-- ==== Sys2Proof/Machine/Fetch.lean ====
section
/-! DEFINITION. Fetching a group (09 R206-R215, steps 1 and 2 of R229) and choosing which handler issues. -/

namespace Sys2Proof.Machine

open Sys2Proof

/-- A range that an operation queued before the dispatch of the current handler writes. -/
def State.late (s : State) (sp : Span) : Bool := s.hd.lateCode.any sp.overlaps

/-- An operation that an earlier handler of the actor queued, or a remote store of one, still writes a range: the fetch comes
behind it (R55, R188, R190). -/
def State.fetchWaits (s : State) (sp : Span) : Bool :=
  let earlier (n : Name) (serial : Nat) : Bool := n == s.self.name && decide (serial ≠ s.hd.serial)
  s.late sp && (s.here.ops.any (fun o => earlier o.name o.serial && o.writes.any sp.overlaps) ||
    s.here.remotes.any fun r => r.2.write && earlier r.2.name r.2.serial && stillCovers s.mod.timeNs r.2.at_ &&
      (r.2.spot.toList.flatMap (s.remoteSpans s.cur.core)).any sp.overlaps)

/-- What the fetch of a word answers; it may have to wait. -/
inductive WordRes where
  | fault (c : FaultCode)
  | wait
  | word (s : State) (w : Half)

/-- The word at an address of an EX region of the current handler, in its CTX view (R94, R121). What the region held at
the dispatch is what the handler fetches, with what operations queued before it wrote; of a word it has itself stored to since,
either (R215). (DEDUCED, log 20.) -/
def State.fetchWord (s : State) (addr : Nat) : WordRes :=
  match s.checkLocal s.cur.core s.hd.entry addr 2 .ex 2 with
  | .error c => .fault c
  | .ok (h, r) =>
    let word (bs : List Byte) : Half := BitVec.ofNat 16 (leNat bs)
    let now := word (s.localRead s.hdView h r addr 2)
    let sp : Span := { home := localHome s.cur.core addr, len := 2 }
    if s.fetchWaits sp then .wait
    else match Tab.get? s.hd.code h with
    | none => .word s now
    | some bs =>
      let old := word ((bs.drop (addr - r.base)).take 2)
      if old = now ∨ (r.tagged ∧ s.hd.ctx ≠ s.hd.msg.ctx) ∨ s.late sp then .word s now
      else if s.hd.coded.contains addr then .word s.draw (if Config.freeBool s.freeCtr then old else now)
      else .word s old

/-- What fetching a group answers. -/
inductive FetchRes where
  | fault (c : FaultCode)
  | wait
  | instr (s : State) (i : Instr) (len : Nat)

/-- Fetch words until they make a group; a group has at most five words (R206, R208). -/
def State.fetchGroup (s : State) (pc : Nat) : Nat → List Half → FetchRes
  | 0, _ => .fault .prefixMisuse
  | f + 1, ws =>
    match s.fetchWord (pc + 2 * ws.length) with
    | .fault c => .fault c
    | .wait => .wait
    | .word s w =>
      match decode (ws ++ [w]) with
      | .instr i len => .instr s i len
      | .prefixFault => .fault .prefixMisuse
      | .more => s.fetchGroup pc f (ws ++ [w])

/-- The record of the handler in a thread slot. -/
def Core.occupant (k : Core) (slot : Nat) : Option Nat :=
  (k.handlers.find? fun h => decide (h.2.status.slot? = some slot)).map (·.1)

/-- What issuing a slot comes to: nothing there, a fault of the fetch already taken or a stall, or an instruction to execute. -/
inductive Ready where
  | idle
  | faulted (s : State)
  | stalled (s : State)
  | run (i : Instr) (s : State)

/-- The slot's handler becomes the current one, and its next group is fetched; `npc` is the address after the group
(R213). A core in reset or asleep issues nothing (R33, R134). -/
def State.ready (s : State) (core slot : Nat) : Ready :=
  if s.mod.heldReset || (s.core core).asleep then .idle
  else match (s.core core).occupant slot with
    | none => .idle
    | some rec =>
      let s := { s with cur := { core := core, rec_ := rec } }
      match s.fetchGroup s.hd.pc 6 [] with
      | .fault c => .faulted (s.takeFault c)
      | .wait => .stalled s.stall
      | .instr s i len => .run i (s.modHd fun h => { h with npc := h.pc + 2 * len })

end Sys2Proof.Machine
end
########################################
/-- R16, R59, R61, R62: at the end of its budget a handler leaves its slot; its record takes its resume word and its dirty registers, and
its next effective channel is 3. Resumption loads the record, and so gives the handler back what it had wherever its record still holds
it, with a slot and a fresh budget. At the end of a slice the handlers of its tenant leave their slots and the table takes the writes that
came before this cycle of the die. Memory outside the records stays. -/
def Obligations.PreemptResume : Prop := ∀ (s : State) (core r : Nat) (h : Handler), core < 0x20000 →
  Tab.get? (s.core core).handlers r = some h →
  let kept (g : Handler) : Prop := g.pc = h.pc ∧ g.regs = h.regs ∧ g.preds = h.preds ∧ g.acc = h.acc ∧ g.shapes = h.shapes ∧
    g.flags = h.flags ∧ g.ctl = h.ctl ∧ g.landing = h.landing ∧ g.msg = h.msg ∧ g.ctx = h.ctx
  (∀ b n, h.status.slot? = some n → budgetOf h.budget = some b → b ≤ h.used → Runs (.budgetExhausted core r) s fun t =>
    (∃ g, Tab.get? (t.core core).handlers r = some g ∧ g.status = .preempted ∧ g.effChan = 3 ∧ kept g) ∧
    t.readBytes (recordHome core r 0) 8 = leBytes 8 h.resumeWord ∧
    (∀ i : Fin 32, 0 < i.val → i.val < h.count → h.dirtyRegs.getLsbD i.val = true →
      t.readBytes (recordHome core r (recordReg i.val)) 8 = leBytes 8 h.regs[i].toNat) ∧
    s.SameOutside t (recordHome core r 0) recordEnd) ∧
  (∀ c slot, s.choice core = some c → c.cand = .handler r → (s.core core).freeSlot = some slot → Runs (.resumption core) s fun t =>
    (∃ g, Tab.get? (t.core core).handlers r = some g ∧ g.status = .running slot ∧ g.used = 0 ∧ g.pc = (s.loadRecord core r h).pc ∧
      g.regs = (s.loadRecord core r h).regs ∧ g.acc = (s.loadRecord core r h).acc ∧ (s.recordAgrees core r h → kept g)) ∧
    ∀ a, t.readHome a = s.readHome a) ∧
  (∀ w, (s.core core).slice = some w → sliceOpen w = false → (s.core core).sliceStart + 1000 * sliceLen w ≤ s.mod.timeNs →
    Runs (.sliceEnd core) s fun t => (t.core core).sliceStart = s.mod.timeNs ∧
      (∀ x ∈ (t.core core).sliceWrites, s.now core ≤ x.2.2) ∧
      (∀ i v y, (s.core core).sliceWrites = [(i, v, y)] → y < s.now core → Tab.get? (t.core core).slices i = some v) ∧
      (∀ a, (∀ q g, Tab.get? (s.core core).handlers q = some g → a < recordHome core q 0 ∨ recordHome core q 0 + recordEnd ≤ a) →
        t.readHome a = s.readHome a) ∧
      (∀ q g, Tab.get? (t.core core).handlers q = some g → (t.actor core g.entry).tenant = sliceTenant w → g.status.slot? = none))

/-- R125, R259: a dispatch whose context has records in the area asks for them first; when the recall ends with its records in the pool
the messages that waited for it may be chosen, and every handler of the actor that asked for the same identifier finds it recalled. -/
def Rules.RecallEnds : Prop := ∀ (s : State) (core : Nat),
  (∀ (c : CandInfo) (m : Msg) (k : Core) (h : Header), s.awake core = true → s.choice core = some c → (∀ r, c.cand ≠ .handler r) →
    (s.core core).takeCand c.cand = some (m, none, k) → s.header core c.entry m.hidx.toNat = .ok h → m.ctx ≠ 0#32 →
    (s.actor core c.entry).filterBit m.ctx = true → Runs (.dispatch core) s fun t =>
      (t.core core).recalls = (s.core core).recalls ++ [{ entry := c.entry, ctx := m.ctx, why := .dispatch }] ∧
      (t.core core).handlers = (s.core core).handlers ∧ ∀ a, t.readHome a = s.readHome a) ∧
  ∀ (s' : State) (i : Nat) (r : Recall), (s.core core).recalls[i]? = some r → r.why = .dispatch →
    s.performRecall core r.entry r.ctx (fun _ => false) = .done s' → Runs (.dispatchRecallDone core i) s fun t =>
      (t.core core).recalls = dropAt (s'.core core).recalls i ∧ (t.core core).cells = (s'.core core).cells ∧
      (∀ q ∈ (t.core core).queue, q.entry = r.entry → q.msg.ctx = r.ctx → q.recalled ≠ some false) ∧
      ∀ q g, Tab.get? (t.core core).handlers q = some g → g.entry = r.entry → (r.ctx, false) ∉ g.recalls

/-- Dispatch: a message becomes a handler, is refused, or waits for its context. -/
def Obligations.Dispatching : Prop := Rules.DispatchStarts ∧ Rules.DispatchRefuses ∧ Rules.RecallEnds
########################################
# YOUR ASSIGNMENT
Please write out, exactly as they appear above, only the lines in the stretch from the line with "its next effective" through the line with "def Obligations.PreemptResume : Prop".

# ANSWER FOR THE TASK
its next effective channel is 3. Resumption loads the record, and so gives the handler back what it had wherever its record still holds
it, with a slot and a fresh budget. At the end of a slice the handlers of its tenant leave their slots and the table takes the writes that
came before this cycle of the die. Memory outside the records stays. -/
def Obligations.PreemptResume : Prop := ∀ (s : State) (core r : Nat) (h : Handler), core < 0x20000 →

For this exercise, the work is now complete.